== Task description ==
Of the entries below, return only those lines from the line with "if tableCapacity ≤" to the line with "Drain end -/", exactly, both included.

[Items listed in a dataset]
-- ==== Sys2Proof/Machine/Track.lean ====
section
/-! DEFINITION. The track table (chapter 4): retirement and disposition, forcing out, piece open, missing sides, exit words
and aging, the end of a drain, and the run modes. -/

namespace Sys2Proof.Machine

/-! ## Disposition and retirement -/

/-- Why an entry retires (R90). -/
inductive RetireCause
  | exit
  | lost
  | aborted
  deriving DecidableEq, Repr

/-- The class of the decision part's winner. -/
def Entry.winnerClass (e : Entry) : Option Cls := (e.decision.bind Decision.winner).map Winner.cls

/-- R91 row 7: PRINT, with the print status absent or OK. -/
def Entry.printedWell (e : Entry) : Bool :=
  (match e.print with
    | some { piece := _, action := .print _ _ _ } => true
    | _ => false) &&
  (match e.printStatus with
    | none => true
    | some .ok => true
    | _ => false)

/-- R91 rows 4 to 8: the disposition a dispatch answer gives. STAMP_OK with a winner that is no stamp does not arise (log
entry 14, DESIGN CHOICE). -/
def Entry.dispatchedDisposition (e : Entry) : Disposition :=
  match e.dispatch with
  | none => .cullFault
  | some a =>
    match a.kind with
    | .cullNone => .cullNone
    | .cullAmbig => .cullAmbig
    | .cullCorner => .cullCorner
    | .cullFault => .cullFault
    | .cullLate => .cullLate
    | .meter => .meter
    | .stampHeld => .facedUncancelled
    | .stampOk =>
      if e.printedWell then
        match e.winnerClass with
        | some .ph => .facedPh
        | some .col => .facedColour
        | _ => .facedUncancelled
      else .facedUncancelled

/-- R91: the disposition at retirement. -/
def Entry.dispositionFor (cause : RetireCause) (e : Entry) : Disposition :=
  match cause with
  | .aborted => .aborted
  | .lost => .lost
  | .exit => if e.disposition = some .cullLate then .cullLate else e.dispatchedDisposition

/-- R91 row 7: the remark PRINT_UNCONFIRMED, when the disposition is by row 7 and the print status is absent. -/
def Entry.unconfirmed (cause : RetireCause) (e : Entry) : Bool :=
  decide (e.dispositionFor cause = .facedPh ∨ e.dispositionFor cause = .facedColour) && e.printStatus.isNone

/-- R90 step 1: the entry with its disposition written. -/
def Entry.retired (cause : RetireCause) (e : Entry) : Entry :=
  ({ e with disposition := some (e.dispositionFor cause) } : Entry).addRemarkIf (e.unconfirmed cause)
    .printUnconfirmed

/-- R22: a parser that is IN_LINE on a line of the piece goes to SKIPPING, whether or not the piece's inspection still runs
(log entry 11, DEDUCED). -/
def Parser.skipFor (piece : Nat) : Parser → Parser
  | .inLine ln => if ln.piece = piece then .skipping else .inLine ln
  | p => p

/-- R90 steps 2 and 3: the piece's inspection ends and the entry is removed. -/
def State.removeEntry (piece : Nat) (s : State) : State :=
  let s := { s with
    zones := s.zones.map (ZoneWork.dropFor piece)
    parsers := s.parsers.map (Parser.skipFor piece)
    entries := s.entries.filter fun e => decide (e.piece ≠ piece) }
  s.releaseGenerations

/-- R90: a retirement, with the limit check of R132 after its piece record. -/
def State.retire (cause : RetireCause) (piece : Nat) (s : State) : State :=
  match s.entry? piece with
  | none => s
  | some e =>
    let d := e.dispositionFor cause
    (((s.removeEntry piece).count d.code).formPieceRecord (e.retired cause) d).limitCheck

/-! ## Opening a piece -/

/-- R71: the table holds at most 12 entries. -/
def tableCapacity : Nat := 12

/-- R74: an open that finds 12 entries retires the oldest as LOST and sets TABLE_FORCED. -/
def State.forceOut (s : State) : State :=
  match s.entries with
  | [] => s
  | e :: _ =>
    if tableCapacity ≤ s.entries.length then (s.retire .lost e.piece).raise .tableForced else s

/-- R76: the pieces whose side is marked MISSING: older than the opening entry, with the side NOT_SEEN, oldest first. -/
def State.missingPieces (sd : Side) (piece : Nat) (s : State) : List Nat :=
  ((s.entries.takeWhile fun e => decide (e.piece ≠ piece)).filter fun e =>
    decide ((e.sides.get sd).state = .notSeen)).map Entry.piece

/-- R76: one entry's side is marked MISSING and SIDE_MISSING is raised against it. -/
def State.markMissing (sd : Side) (s : State) (piece : Nat) : State :=
  (s.modifyEntry piece (Entry.modifySide sd fun r => { r with state := .missing, n := 0 })).pieceFault piece
    .sideMissing

/-- R76: the marking at an accepted LEAD on a side of a piece. -/
def State.markMissingSides (sd : Side) (piece : Nat) (s : State) : State :=
  (s.missingPieces sd piece).foldl (State.markMissing sd) s

/-- R73 steps 1 to 4: forcing out, the generation, the entry at the young end, the opened counter. -/
def State.openEntry (piece : Nat) (s : State) : State :=
  let s := s.forceOut.generationAtOpen
  ({ s with entries := s.entries ++ [Entry.fresh piece s.gens.newest.number] } : State).countOpened

/-- R85: a LEAD in DRAIN for a piece without an entry. -/
def State.countUninspected (piece : Nat) (s : State) : State :=
  if s.lastUninspected = some piece then s
  else ({ s with lastUninspected := some piece } : State).count uninspectedCode

/-! ## Drain end -/

/-- R83: the end of a drain: a DRAIN close is requested, the mode becomes STANDBY, a dirty staged set is applied. -/
def State.drainEnd (s : State) : State := (s.requestClose .drain).enterStandby

/-- R83: the drain ends when the table is empty while the mode is DRAIN. -/
def State.drainEndIfDue (s : State) : State :=
  if s.mode = .drain ∧ s.entries = [] then s.drainEnd else s

/-! ## Exit words and aging -/

/-- R87: what an exit word writes into its entry before the retirement. -/
def Entry.takeExit (stacker : Nat) (jam : Bool) (e : Entry) : Entry :=
  let used := min stacker 15
  let e := ({ e with stacker := some used } : Entry).addRemarkIf jam .jam
  match e.dispatch with
  | some a => e.addRemarkIf (decide (used ≠ a.stacker)) .misstack
  | none => e.addRemark .earlyExit

/-- R89: the entries older than a retired piece have their age incremented. -/
def State.ageOlder (olderPieces : List Nat) (s : State) : State :=
  { s with entries := s.entries.map fun e => if e.piece ∈ olderPieces then { e with age := e.age + 1 } else e }

/-- R89: one entry retires by aging. -/
def State.loseAged (s : State) (piece : Nat) : State := (s.retire .lost piece).raise .pieceLost

/-- R89: every entry at or above the age limit in force retires as LOST, oldest first. The limit is read once (log entry
8, DEDUCED). -/
def State.retireAged (s : State) : State :=
  ((s.entries.filter fun e => decide (s.trays.inForce.ageLimit ≤ e.age)).map Entry.piece).foldl
    State.loseAged s

/-- The pieces that stand older than a piece. -/
def State.olderThan (piece : Nat) (s : State) : List Nat :=
  (s.entries.takeWhile fun e => decide (e.piece ≠ piece)).map Entry.piece

/-- R87, R89, R83: an exit word that passed R86 retires its entry, ages the older ones, and may end a drain. -/
def State.exit (piece stacker : Nat) (jam : Bool) (s : State) : State :=
  let older := s.olderThan piece
  let s := (s.modifyEntry piece (Entry.takeExit stacker jam)).retire .exit piece
  (s.ageOlder older).retireAged.drainEndIfDue

/-- R86, R187: one exit word event: slot j of the window at `base`, in a write from source `src`. -/
def State.exitWord (gate : Option Nat) (r : Request) (base : Nat) (s : State) (j : Nat) : State :=
  if gate ≠ some r.source.toNat then s.raise .strayWrite
  else
    match writtenBytes r (base + 8 * j) 8 with
    | none => s.raise .strayWrite
    | some bs =>
      let piece := half bs 0
      if piece % 64 ≠ j then s.raise .strayWrite
      else
        match s.entry? piece with
        | none => s.raise .strayWrite
        | some _ => s.exit piece (byteAt bs 2).toNat (bitOf (byteAt bs 3).toNat 0)

/-- R86: the exit window: 64 slots of 8 bytes. -/
def exitWindowSize : Nat := 512

/-- R86: a write's part in the exit window, taken slot by slot in RUN and DRAIN. -/
def State.takeExitWrite (gate : Option Nat) (base : Nat) (r : Request) (s : State) : State :=
  if s.mode = .standby then s
  else (slotsTouched r base 8 64).foldl (State.exitWord gate r base) s

/-! ## Run modes -/

/-- R81: the first RUN precondition that fails. -/
def State.runRefusal (s : State) : RunReason :=
  if s.setup.map = none then .noMap
  else if s.setup.sources = none then .noSources
  else if s.path.lanes.img.state = .up ∧ s.path.lanes.ctl.state = .up ∧ s.path.lanes.rpt.state = .up ∧
      s.path.lanes.blk.state = .up then .none
  else .laneNotUp

/-- R81: the RUN directive. -/
def State.directRun (s : State) : State :=
  match s.mode with
  | .run => s
  | .drain => { s with mode := .run }
  | .standby =>
    match s.runRefusal with
    | .none => ({ s with mode := .run } : State).idleInspection
    | reason =>
      let s := s.raise .runRefused
      { s with status := { s.status with runReason := reason } }

/-- R82: the DRAIN directive. -/
def State.directDrain (s : State) : State :=
  match s.mode with
  | .run => ({ s with mode := .drain } : State).drainEndIfDue
  | _ => s.refuse .wrongMode

/-- R84 step 1: one entry retires ABORTED. -/
def State.abortPiece (s : State) (piece : Nat) : State := s.retire .aborted piece

/-- R84: the STBY directive. In DRAIN too its close has reason ABORT alone (log entry 9, DEDUCED). -/
def State.directStby (s : State) : State :=
  match s.mode with
  | .standby => s
  | _ => (((s.entries.map Entry.piece).foldl State.abortPiece s).requestClose .abort).enterStandby

end Sys2Proof.Machine
end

== Finished task ==
    if tableCapacity ≤ s.entries.length then (s.retire .lost e.piece).raise .tableForced else s

/-- R76: the pieces whose side is marked MISSING: older than the opening entry, with the side NOT_SEEN, oldest first. -/
def State.missingPieces (sd : Side) (piece : Nat) (s : State) : List Nat :=
  ((s.entries.takeWhile fun e => decide (e.piece ≠ piece)).filter fun e =>
    decide ((e.sides.get sd).state = .notSeen)).map Entry.piece

/-- R76: one entry's side is marked MISSING and SIDE_MISSING is raised against it. -/
def State.markMissing (sd : Side) (s : State) (piece : Nat) : State :=
  (s.modifyEntry piece (Entry.modifySide sd fun r => { r with state := .missing, n := 0 })).pieceFault piece
    .sideMissing

/-- R76: the marking at an accepted LEAD on a side of a piece. -/
def State.markMissingSides (sd : Side) (piece : Nat) (s : State) : State :=
  (s.missingPieces sd piece).foldl (State.markMissing sd) s

/-- R73 steps 1 to 4: forcing out, the generation, the entry at the young end, the opened counter. -/
def State.openEntry (piece : Nat) (s : State) : State :=
  let s := s.forceOut.generationAtOpen
  ({ s with entries := s.entries ++ [Entry.fresh piece s.gens.newest.number] } : State).countOpened

/-- R85: a LEAD in DRAIN for a piece without an entry. -/
def State.countUninspected (piece : Nat) (s : State) : State :=
  if s.lastUninspected = some piece then s
  else ({ s with lastUninspected := some piece } : State).count uninspectedCode

/-! ## Drain end -/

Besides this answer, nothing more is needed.